▶ _Data for the task_
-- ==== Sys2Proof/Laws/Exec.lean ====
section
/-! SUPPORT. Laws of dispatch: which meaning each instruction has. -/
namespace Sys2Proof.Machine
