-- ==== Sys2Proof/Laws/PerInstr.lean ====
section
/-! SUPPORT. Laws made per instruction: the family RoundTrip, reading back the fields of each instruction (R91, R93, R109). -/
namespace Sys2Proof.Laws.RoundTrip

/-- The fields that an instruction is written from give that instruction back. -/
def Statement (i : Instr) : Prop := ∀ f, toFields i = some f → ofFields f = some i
* * *
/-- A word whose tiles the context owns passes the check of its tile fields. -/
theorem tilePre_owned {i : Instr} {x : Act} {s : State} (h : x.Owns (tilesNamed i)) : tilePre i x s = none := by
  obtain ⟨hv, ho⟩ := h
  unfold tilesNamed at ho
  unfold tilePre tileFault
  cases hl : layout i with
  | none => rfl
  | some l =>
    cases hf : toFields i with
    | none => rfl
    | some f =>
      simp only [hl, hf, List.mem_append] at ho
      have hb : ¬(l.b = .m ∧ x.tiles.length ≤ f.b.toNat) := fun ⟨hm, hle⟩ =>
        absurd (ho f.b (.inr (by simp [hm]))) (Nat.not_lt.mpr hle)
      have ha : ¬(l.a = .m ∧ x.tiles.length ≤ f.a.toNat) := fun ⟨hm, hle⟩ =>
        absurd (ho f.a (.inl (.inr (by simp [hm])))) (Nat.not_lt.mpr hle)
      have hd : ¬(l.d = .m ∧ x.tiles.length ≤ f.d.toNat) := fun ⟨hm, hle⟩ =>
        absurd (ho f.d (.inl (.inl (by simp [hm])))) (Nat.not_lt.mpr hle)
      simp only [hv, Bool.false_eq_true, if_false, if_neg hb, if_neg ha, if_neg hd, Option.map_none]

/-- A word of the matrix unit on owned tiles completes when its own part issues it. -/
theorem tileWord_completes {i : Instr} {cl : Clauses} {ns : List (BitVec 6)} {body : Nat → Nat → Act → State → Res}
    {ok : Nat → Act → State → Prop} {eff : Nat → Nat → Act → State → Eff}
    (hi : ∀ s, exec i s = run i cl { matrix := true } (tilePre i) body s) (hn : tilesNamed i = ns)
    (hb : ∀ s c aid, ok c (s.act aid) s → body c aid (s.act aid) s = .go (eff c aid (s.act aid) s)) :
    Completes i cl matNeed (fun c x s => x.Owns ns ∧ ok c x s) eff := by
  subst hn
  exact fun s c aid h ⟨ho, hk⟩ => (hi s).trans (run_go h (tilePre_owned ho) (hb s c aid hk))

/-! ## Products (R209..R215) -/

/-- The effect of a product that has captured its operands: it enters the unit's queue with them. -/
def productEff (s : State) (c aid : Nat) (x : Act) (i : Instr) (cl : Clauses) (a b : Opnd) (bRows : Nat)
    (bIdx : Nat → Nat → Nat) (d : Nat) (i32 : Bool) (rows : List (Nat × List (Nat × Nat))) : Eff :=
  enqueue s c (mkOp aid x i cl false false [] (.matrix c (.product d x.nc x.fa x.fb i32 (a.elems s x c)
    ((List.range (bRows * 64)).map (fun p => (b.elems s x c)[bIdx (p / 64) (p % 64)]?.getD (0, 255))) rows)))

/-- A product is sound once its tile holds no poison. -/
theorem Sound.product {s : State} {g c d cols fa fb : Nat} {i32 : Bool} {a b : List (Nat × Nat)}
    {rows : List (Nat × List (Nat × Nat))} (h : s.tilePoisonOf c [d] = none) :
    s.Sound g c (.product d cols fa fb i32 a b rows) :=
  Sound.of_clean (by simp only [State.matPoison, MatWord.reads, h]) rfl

▶ _Description of the task_
In the entries above, find the line holding "-- ==== Sys2Proof/Laws/Exec.lean" and the line holding "def Statement (i", then retype exactly those two lines and every line between them, and nothing else.

▶ _Solution below_
-- ==== Sys2Proof/Laws/Exec.lean ====
section
/-! SUPPORT. Laws of dispatch: which meaning each instruction has. -/
namespace Sys2Proof.Machine
-- ==== Sys2Proof/Laws/PerInstr.lean ====
section
/-! SUPPORT. Laws made per instruction: the family RoundTrip, reading back the fields of each instruction (R91, R93, R109). -/
namespace Sys2Proof.Laws.RoundTrip

/-- The fields that an instruction is written from give that instruction back. -/
def Statement (i : Instr) : Prop := ∀ f, toFields i = some f → ofFields f = some i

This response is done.